Excerpted data section start

-- ==== Sys2Proof/Machine/Storage.lean ====
section
/-! DEFINITION. Storage offload (chapter 17): connections, TCP (RFC 9293, 5681, 6298, 7323), NVMe over TCP PDUs, commands, XTS of
their data. What the chapter takes from those standards is log entry 25. -/

namespace Sys2Proof.Machine

/-! ### Connections (R447, R449) -/

def State.conn (s : State) (c : Nat) : Option StoConn := look s.sto.conns c
def State.setConn (s : State) (c : Nat) (v : StoConn) : State := { s with sto := { s.sto with conns := s.sto.conns.put c v } }

/-- Fields of the connection record. -/
def StoConn.flag (v : StoConn) (i : Nat) : Bool := bitOf (leAt v.record 5 1) i
def StoConn.hall (v : StoConn) : Nat := leAt v.record 4 1
def StoConn.flow (v : StoConn) : Nat := leAt v.record 6 2
def StoConn.mss (v : StoConn) : Nat := leAt v.record 0x3C 2
def StoConn.maxR2t (v : StoConn) : Nat := leAt v.record 0x3E 1
def StoConn.depth (v : StoConn) : Nat := leAt v.record 0x40 2
def StoConn.window (v : StoConn) : Nat := leAt v.record 0x42 2 * 1024

/-- The event of an entry into READY, FAILED or CLOSED: to the function that holds the SQ, and to the owner. -/
def State.connEvent (s : State) (c : Nat) (v : StoConn) : State :=
  let b := leBytes 4 (s.handle 6 c) ++ leBytes 1 v.state ++ leBytes 1 v.reason
  let s := s.event v.fn 0x07 b
  if s.isOwner v.fn then s else s.eventOwner 0x07 b

/-- A connection moves to a state, and its STO_CONN_CREATE completes. -/
def State.connMove (s : State) (c : Nat) (v : StoConn) (st reason : Nat) : State :=
  let cmd := v.createCmd
  let v := { v with state := st, reason := reason, createCmd := none }
  let s := (s.setConn c v).connEvent c v
  match cmd with
  | some d => s.adminOk d (s.handle 6 c)
  | none => s

/-- CLOSED: the connection's place is free again (R449, R10). -/
def State.connClose (s : State) (c : Nat) : State :=
  match s.conn c with
  | none => s
  | some v =>
    let s := s.connMove c v 4 v.reason
    let s := { s with sto := { s.sto with conns := s.sto.conns.del c, rx := s.sto.rx.del c } }
    let s := (s.nextGen 6 c).setFld Fld.STO_STATUS_CONNS (s.fld Fld.STO_STATUS_CONNS - 1)
    match v.closeCmd with
    | some d => s.adminOk d
    | none => s

/-! ### The ends of commands (R449, R461) -/

def stoHost (b : Bytes) : Bool := !bitOf (leAt b 9 1) 2
def stoDir (b : Bytes) : Nat := leAt b 9 1 % 4
def stoXtsOn (b : Bytes) : Bool := bitOf (leAt b 9 1) 3
def stoUnit (b : Bytes) : Nat := if bitOf (leAt b 9 1) 4 then 4096 else 512
def stoInCap (b : Bytes) : Bool := bitOf (leAt b 9 1) 5
def stoAddr (b : Bytes) : Nat := leAt b 0x28 8
def stoBuf (b : Bytes) : Nat := leAt b 0x28 4
def stoBufOff (b : Bytes) : Nat := leAt b 0x2C 4
def stoLen (b : Bytes) : Nat := leAt b 0x30 4
def stoKey (b : Bytes) : Nat := leAt b 0x34 4
def stoDun (b : Bytes) : Nat := leAt b 0x38 8

/-- The record of a storage descriptor. -/
def State.stoDone (s : State) (v : StoConn) (d : Desc) (st dt ops info bytes : Nat) : State :=
  s.descDone v.sq d.idx { cookie := d.cookie, batchEnd := d.batchEnd, status := st, detail := dt, opspec := ops, bytes := bytes, info := info, low := 0 }

/-- The reads of a connection's data from host memory (R458): those of a command, told by their arg, or all. -/
def State.dropStoReads (s : State) (c : Nat) (p : Nat → Bool) : State :=
  { s with dma := { s.dma with reads := s.dma.reads.filter (fun r => !(r.kind == 5 && r.key == c && p r.arg)) } }

/-- A command ends: its buffer loses its reference, its CID is free, and nothing more is read or answered for it. -/
def State.cmdEnd (s : State) (c : Nat) (m : StoCmd) (st dt : Nat) : State :=
  match s.conn c with
  | none => s
  | some v =>
    let s := (s.dropStoReads c (fun a => a / 2 ^ 32 == m.cid)).setConn c { v with cmds := v.cmds.filter (fun x => x.cid != m.cid), asks := v.asks.filter (· != m.cid) }
    let s := if stoHost m.desc.bytes then s else s.drop (stoBuf m.desc.bytes)
    let (ops, info) := m.resp.getD (0, 0)
    s.stoDone v m.desc st dt ops info m.moved

/-- Replace a command. -/
def State.setCmd (s : State) (c : Nat) (m : StoCmd) : State :=
  match s.conn c with
  | none => s
  | some v => s.setConn c { v with cmds := v.cmds.map (fun x => if x.cid = m.cid then m else x) }

/-- A command with its response ends once its data has been placed (R459 to R461). -/
def State.cmdSettle (s : State) (c cid : Nat) : State :=
  match s.conn c with
  | none => s
  | some v =>
    match v.cmds.find? (fun m => m.cid == cid) with
    | none => s
    | some m =>
      if m.resp.isNone ∨ m.waits ∨ (m.status = 0 ∧ stoXtsOn m.desc.bytes ∧ stoUnit m.desc.bytes ≤ m.got) then s
      else if m.status ≠ 0 then s.cmdEnd c m m.status 0
      else if m.digest then s.cmdEnd c m St.crcMismatch 7
      else s.cmdEnd c m St.success 0

/-- Every command of a connection that has failed ends with CONN_DOWN, or with DIGEST; under reason HALL it is discarded with no
record. -/
def State.cmdsFail (s : State) (c : Nat) (v : StoConn) (silent : Bool) : State :=
  let s := v.cmds.foldl (fun (s : State) m =>
    if silent then (if stoHost m.desc.bytes then s else s.drop (stoBuf m.desc.bytes))
    else if m.digest then s.cmdEnd c m St.crcMismatch 7 else s.cmdEnd c m St.unsupported 2) s
  let s := if silent then s else v.waiting.foldl (fun (s : State) d => s.stoDone v d St.unsupported 2 0 0 0) s
  let s := s.dropStoReads c (fun _ => true)
  let s := { s with cph := s.cph.map (fun (e : Nat × CphSt) => (e.1, { e.2 with jobs := e.2.jobs.filter (fun j => !(j.src == 1 && j.queue == c)) })), sto := { s.sto with xts := s.sto.xts.filter (fun r => r.conn != c) } }
  match s.conn c with
  | some w => s.setConn c { w with cmds := [], waiting := [], asks := [] }
  | none => s

/-- A connection enters FAILED (R449). -/
def State.connFail (s : State) (c reason : Nat) : State :=
  match s.conn c with
  | none => s
  | some v =>
    if v.state = 3 then s
    else
      let s := ((s.bump Fld.STO_CNT_CONN_FAIL_COUNT).raise Fld.STO_FLAGS_CONN_FAIL).almDev 0x0B02 (leBytes 4 (s.handle 6 c) ++ leBytes 1 reason)
      let s := s.setConn c { v with rtoAt := none, ackAt := none, data := none, rx := [] }
      let s := s.cmdsFail c v (reason == 6)
      match s.conn c with
      | some w =>
        let s := s.connMove c w 3 reason
        if w.state = 2 ∧ w.closeCmd.isSome then s.connClose c else s
      | none => s

/-! ### PDUs (R446, R457, R458, R460) -/

/-- A PDU is added to what the connection sends: type, flags, the header behind its first 8 octets, data. -/
def State.pduOut (s : State) (c ty flags : Nat) (rest data : Bytes) : State :=
  match s.conn c with
  | none => s
  | some v =>
    let plain := ty == 0 || ty == 2
    let hd := v.hdgst && !plain
    let dd := v.ddgst && !plain && data != []
    let hlen := 8 + rest.length
    let h := hlen + (if hd then 4 else 0)
    let al := if plain then 1 else 4 * (v.cpda + 1)
    let pdo := if data = [] then 0 else (h + al - 1) / al * al
    let plen := (if data = [] then h else pdo + data.length) + (if dd then 4 else 0)
    let hdr := leBytes 1 ty ++ leBytes 1 (flags + b2n hd + 2 * b2n dd) ++ leBytes 1 hlen ++ leBytes 1 (if ty = 2 then 0 else pdo) ++ leBytes 4 plen ++ rest
    let b := hdr ++ (if hd then leBytes 4 (crc32c hdr) else []) ++ List.replicate (pdo - h) 0 ++ data ++ (if dd then leBytes 4 (crc32c data) else [])
    (s.setConn c { v with outq := v.outq ++ b }).bump Fld.STO_CNT_PDU_TX_COUNT

/-- ICReq: PFV 0, HPDA 0, the digests that the record asks for, MAXR2T. -/
def State.sendIcReq (s : State) (c : Nat) (v : StoConn) : State :=
  s.pduOut c 0 0 (leBytes 2 0 ++ leBytes 1 0 ++ leBytes 1 (b2n (v.flag 2) + 2 * b2n (v.flag 3)) ++ leBytes 4 (v.maxR2t - 1) ++ List.replicate 112 0) []

/-- A fatal error (R449): H2CTermReq, unless the controller sent one, then FAILED. -/
def State.protoFail (s : State) (c reason fes : Nat) (hdr : Bytes) : State :=
  let s := if fes = 0 then s else s.pduOut c 2 0 (leBytes 2 fes ++ List.replicate 14 0) hdr
  s.connFail c reason

/-! ### Data of a command (R458, R459) -/

/-- Octets of a command's data at its source; host is what was read where that is host memory, under a name (R341). -/
def State.stoSource (s : State) (h c arg : Nat) (b : Bytes) (off n : Nat) (host : Bytes) : State × Bytes :=
  if stoHost b then
    let bad := match s.readFor h 5 c arg with | some r => r.bad | none => false
    ((s.poisonUse bad).endRead h 5 c arg, sliceB host 0 n)
  else match s.bufferRead (stoBuf b) (stoBufOff b + off) n with
    | some (x, bad) => (s.poisonUse bad, x)
    | none => (s, List.replicate n 0)

/-- Octets of a command's data are at hand: what comes from host memory has been brought in by the hall's carriers, and is asked for now where it has
not been (R341, R458). -/
def State.stoReady (s : State) (h c arg : Nat) (v : StoConn) (b : Bytes) (off n : Nat) : State × Bool :=
  if !stoHost b ∨ n = 0 then (s, true)
  else if (s.readFor h 5 c arg).isSome then (s, s.readDone h 5 c arg)
  else ({ s with dma := { s.dma with reads := s.dma.reads ++ [{ id := s.dma.nextId, hall := h, kind := 5, key := c, arg := arg, fn := v.fn, pieces := [(stoAddr b + off, n)] }], nextId := s.dma.nextId + 1 } }, false)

Excerpted data section end

#### [Problem to work on]
Report each line of the listing above that uses the word "silent".

#### [Response box]
def State.cmdsFail (s : State) (c : Nat) (v : StoConn) (silent : Bool) : State :=
    if silent then (if stoHost m.desc.bytes then s else s.drop (stoBuf m.desc.bytes))
  let s := if silent then s else v.waiting.foldl (fun (s : State) d => s.stoDone v d St.unsupported 2 0 0 0) s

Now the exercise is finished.